Późnym popołudniem kroplówka jest podłączona i działa. Ale wtedy żona chce wejść do wanny. Kroplówka jest zmniejszana, co skutkuje tym, że skurcze prawie znowu ustają. Więc musimy zacząć od nowa. Oboje jesteśmy już dość niecierpliwi. Trzymam się z daleka. Moja żona nie spała od kilku dni z powodu skurczów, jest zmęczona i wyczerpana i nie potrzebuje, żebym jej oddychał w kark.
Witamy na świecie
Zbliża się północ, a od odejścia wód minęło już ponad dobę. Skurcze znów się zaczynają, a córka numer trzy jest na drodze na zewnątrz z brzucha mamy. Trzymam się ładnie przy wezgłowiu i oferuję zimne kompresy na czoło, ponieważ nie mam zamiaru zepsuć sobie życia seksualnego w przyszłości.
Żona toczy dzielną walkę, ale jest bliska poddania się, gdy położna stwierdza, że jest mniej otwarta niż wcześniej. To cios prosto w twarz. Wymaga to wielu przekonywań z mojej i położnej strony, zanim żona znów wróci do formy, ale działa. Nagle wszystko przyspiesza, i teraz trzeba naciskać. Uważnie obserwuję zegar na moim telefonie, ponieważ zegar w salonie nie działa. Stoimy na krawędzi dwóch dat, a ja naprawdę chcę wiedzieć, którego dnia moja córka faktycznie się urodzi.
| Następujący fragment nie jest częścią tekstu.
-- ==== Sys2Proof/Tests/Slice0.lean ====
section
/-! SUPPORT. Tests by the manual's own figures, the refusals of `Instr.wellFormed`, and for every statement with hypotheses a
state and operands that meet them. -/

namespace Sys2Proof.Tests

open Sys2Proof.Machine

/-! ### States for the tests -/

/-- The part after a start-up under the default configuration, both chambers IDLE. -/
def demo : State :=
  { State.reset with
    start := { State.reset.start with stage := .ended, config := .valid, image := some (readBlock Config.newBlock) } }

def desk : Frame := ⟨.desk, 1, true⟩
def toll : Frame := ⟨.toll, 2, true⟩

def cargo : Vessel :=
  { handle := 1, mark := [0x41], cls := .cargo, length := 860, beam := 110, draught := 300, account := 7, direction := .up,
    arrival := ⟨1, 10, 1⟩, state := .waiting, deferral := none }

/-- A record with the vessel in its plan. -/
def record : LockageRecord := { demo.newRecord .up with plan := [⟨1, false⟩], usedLength := 880, reservation := .normal }

/-- Chamber A in a phase with the record, held by the desk; the vessel stands in the table as given. -/
def at' (p : Phase) (v : VesselState) : State :=
  ({ demo with traffic := { demo.traffic with vessels := [{ cargo with state := v }] } } : State).setAuth .A
      ⟨some .desk, none, false⟩ |>.modSeq .A fun q => { q with phase := p, lockage := some record }

/-- The vessel waits in the lower approach queue; the pounds have levels; the desk holds chamber A, whose plan is empty. -/
def waiting (p : Phase) : State :=
  let s := (at' p .waiting).modLockage .A fun l => { l with plan := [], usedLength := 0, reservation := .none }
  { s with
    traffic := { s.traffic with queues := ⟨[], [1]⟩ }
    levels := { s.levels with pairs := .all ⟨.good 6140, some ⟨6140, 0⟩⟩ } }

/-- Chamber A in HOLD with the given reasons, to resume in LEVELLING. -/
def holding (h : HoldSet) : State := (at' .hold (.aboard .A)).modSeq .A fun q => { q with holds := h, resume := some .levelling }

def tariff : Tariff := ⟨3, ⟨⟨1, 1⟩, ⟨1, 1⟩, ⟨1, 1⟩, ⟨1, 1⟩⟩, ⟨0, 400, 100, 125⟩, List.replicate 168 3, 100000⟩

def posted : ChargeRecord := demo.chargeRecord .A record [cargo]

/-- A state in which every read request has something to show. -/
def rich : State :=
  { waiting .idle with
    charge := { demo.charge with current := some tariff, pending := some ⟨{ tariff with version := 4 }, ⟨65535, 86399⟩⟩ }
    acct := { demo.acct with journal := [posted], image := (demo.acct.imageNow ⟨1, 2, 3⟩ true) } }

/-- A device's record rewritten. -/
def dev (s : State) (d : Device) (g : DeviceRecord → DeviceRecord) : State := s.setDev d (g (s.dev d))

/-- A device's transaction on the line, sent at 0. -/
def line (s : State) (d : Device) (k : Task) : State :=
  let s1 := dev s d fun r => { r with onLine := some k }
  { s1 with drive := { s1.drive with sentAt := some 0 } }

/-- Both chambers in CROSSING with opposite claims over a head of 800 mm, XV confirmed CLOSED. -/
def crossing : State :=
  let s := dev ((at' .crossing (.aboard .A)).modSeq .B fun q => { q with phase := .crossing, lockage := some record }) .xv
    fun r => { r with position := .closed, reportedEnd := some .closed }
  { s with
    drive := { s.drive with limits := s.drive.limits.set .xv .active }
    levels := { s.levels with pairs := { s.levels.pairs with chambers := ⟨⟨.good 800, none⟩, ⟨.good 0, none⟩⟩ } }
    cross := { s.cross with claims := ⟨some ⟨.drain, 0, 90000, true⟩, some ⟨.fill, 0, 90000, true⟩⟩ } }

/-- The exchange of the two chambers in a stage. -/
def exchanging (x : ExchangeStage) : State :=
  { crossing with
    cross := { crossing.cross with stage := x, grant := some ⟨.A, .B, ⟨1, 1⟩⟩, exchangeTimer := some 600000 } }

/-- Bytes that came one a millisecond, the last of them a number of milliseconds ago. -/
def arrived (ago : Nat) (bs : List Byte) : List ArrivedByte := bs.mapIdx fun i b => ⟨b, ago + (bs.length - 1 - i)⟩

def clear : PerHead (PerLamp Bool) := .all ⟨true, false, false⟩

/-- A statement about the nine devices is one about their list. -/
theorem forall_device {p : Device → Prop} (h : ∀ d ∈ Device.all, p d) (d : Device) : p d :=
  h d (by rcases d with ⟨c, e⟩ | ⟨c, e⟩ | _ <;> first | decide | (cases c <;> cases e <;> decide))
W końcu to się dzieje. Moja trzecia córka wychodzi na wolność. Jest mała i cicha, szybko trafia do swojej matki. Jest idealna. Pojawia się łza.
Czerwona fala
Najgorsze już za nami, a teraz mamy kolejną idealną małą córkę. Jednak łożysko również musi wyjść, co się dzieje, i nie pamiętam, żeby spojrzeć, ponieważ wiele razy żałowałem, że spojrzałem ostatnim razem – to nie jest ładny widok.
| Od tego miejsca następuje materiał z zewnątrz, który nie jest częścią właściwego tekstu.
-- ==== Sys2Proof/Certificates/Slice0/Obligations.lean ====
section
/-! DEFINITION. The statements for the provers. Each docstring names the rule of spec/ it formalises or rests on. -/

open Sys2Proof Sys2Proof.Machine

/-! ### Encoding (spec/30_encoding.md) -/

/-- Decoding the canonical bytes of any instruction, whatever follows them, gives the instruction and the rest. -/
def Obligations.DecodeOfEncode : Prop :=
  ∀ (i : Instr) (rest : List Byte), i.wellFormed = true → decode (encode i ++ rest) = .ok (i, rest)

/-- R66: the length of a decoded instruction is fixed by its opcode byte alone, is what the rule says for each
instruction, and is what decoding consumes. -/
def Obligations.LengthFixedByOpcodeByte : Prop :=
  (∀ b0 tail₁ tail₂ i₁ i₂ rest₁ rest₂, decode (b0 :: tail₁) = .ok (i₁, rest₁) →
      decode (b0 :: tail₂) = .ok (i₂, rest₂) → i₁.byteLength = i₂.byteLength) ∧
    (∀ bs i rest, decode bs = .ok (i, rest) → bs.drop i.byteLength = rest ∧ bs.length = i.byteLength + rest.length) ∧
    (∀ i : Instr, i.byteLength = match i with
      | .eot | .ret => 1
      | .rest _ | .tie _ | .prog _ | .vol _ | .pan _ | .bend _ | .tempo _ => 2
      | .vib _ _ _ | .trem _ _ _ | .note _ _ _ => 4
      | .jump _ | .call _ => 5)

/-- R64: the opcode bytes the rule lists, 195 of them, and no others are rejected as unsupported, whatever bytes
follow; executing one takes UnsupportedOpcodeError, also where no operand byte is mapped. -/
def Obligations.UnsupportedOpcodesAreRejected : Prop :=
  (∀ b0 rest, decode (b0 :: rest) = .error (.unsupportedOpcode b0) ↔ IsUnsupported b0) ∧
    ((List.range 256).filter fun n => (opcodeOf (BitVec.ofNat 8 n)).isNone).length = 195 ∧
    ∀ (s : State) b0, s.AtPull → s.rom.byte? s.curAddr = some b0 → IsUnsupported b0 →
      step s = .next (s.takeError .unsupportedOpcode) ∧
        ∀ j : TrackIdx, (s.takeError .unsupportedOpcode).trk[j] = s.trk[j] ∨
          (j = s.cur ∧ s.policy = false ∧
            (s.takeError .unsupportedOpcode).trk[j] = { s.trk[j] with active := false, halted := true })

/-- R63: all 48 opcode bytes 0xD0 to 0xFF decode to the same NOTE with the same operands, and no other byte does. -/
def Obligations.AllNoteOpcodesAreOneNote : Prop :=
  (∀ b0 b1 b2 b3 : Byte, ∀ rest, 0xD0 ≤ b0.toNat →
      decode (b0 :: b1 :: b2 :: b3 :: rest) = .ok (.note (b1.setWidth 7) (b2.setWidth 7) b3, rest)) ∧
    ∀ b0 tail key vel gate rest, decode (b0 :: tail) = .ok (.note key vel gate, rest) → 0xD0 ≤ b0.toNat

/-- Instruction words written out from the spec's encoding tables (R61, R62) and its examples (95_test_vectors.md
section 2.1) decode to the instructions they stand for. -/
def Obligations.SpecWordsDecode : Prop :=
  decode [0x80, 0x04] = .ok (.rest 4, []) ∧ decode [0xCF, 0x02] = .ok (.tie 2, []) ∧
    decode [0xD0, 0x3C, 0x7F, 0x04] = .ok (.note 60 127 4, []) ∧
    decode [0xE7, 0xBC, 0xFF, 0x04] = .ok (.note 60 127 4, []) ∧
    decode [0xC0, 0x00] = .ok (.bend (BitVec.ofInt 7 (-64)), []) ∧ decode [0xC0, 0xC0] = .ok (.bend 0, []) ∧
    decode [0xBE, 0xFF] = .ok (.vol 127, []) ∧ decode [0xC6, 0x20, 0x40, 0x02] = .ok (.trem 32 64 2, []) ∧
    decode [0xB2, 0x40, 0x01, 0x00, 0x08] = .ok (.jump 0x08000140, []) ∧
    decode [0xB3, 0x30, 0x01, 0x00, 0x08] = .ok (.call 0x08000130, []) ∧
    decode [0xB4] = .ok (.ret, []) ∧ decode [0xB1] = .ok (.eot, [])

/-! ### Memory (spec/20_memory.md) -/

/-- R41: MemRead answers the sum of the bytes, each shifted by 8 bits more, when all are mapped, and fails when one is
not. -/
def Obligations.MemReadIsLittleEndian : Prop :=
  ∀ (r : Rom) (a n : Nat),
    ((∀ k, k < n → r.mapped (a + k) = true) →
      r.read? a n = some (((List.range n).map fun k => ((r.byte? (a + k)).getD 0).toNat * 2 ^ (8 * k)).sum)) ∧
    ((∃ k, k < n ∧ r.mapped (a + k) = false) → r.read? a n = none)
Jednak nie tylko łożysko wychodzi. Nagle wylewa się strumień krwi, a położna i pielęgniarka nagle mają pełne ręce roboty. Krążą jak nieme ninje i szepczą do siebie. Czuję, że nie wszystko jest w porządku, ale decyduję się skupić na mojej małej córce i zmęczonej żonie. Okazuje się, że żona straciła 1,9 litra krwi, ale krwawienie ustało i nie ma potrzeby żadnej operacji. Zatem wszystko jest teraz w najlepszym porządku, a ja znów zostałem ojcem małej idealnej dziewczynki. Witaj na świecie.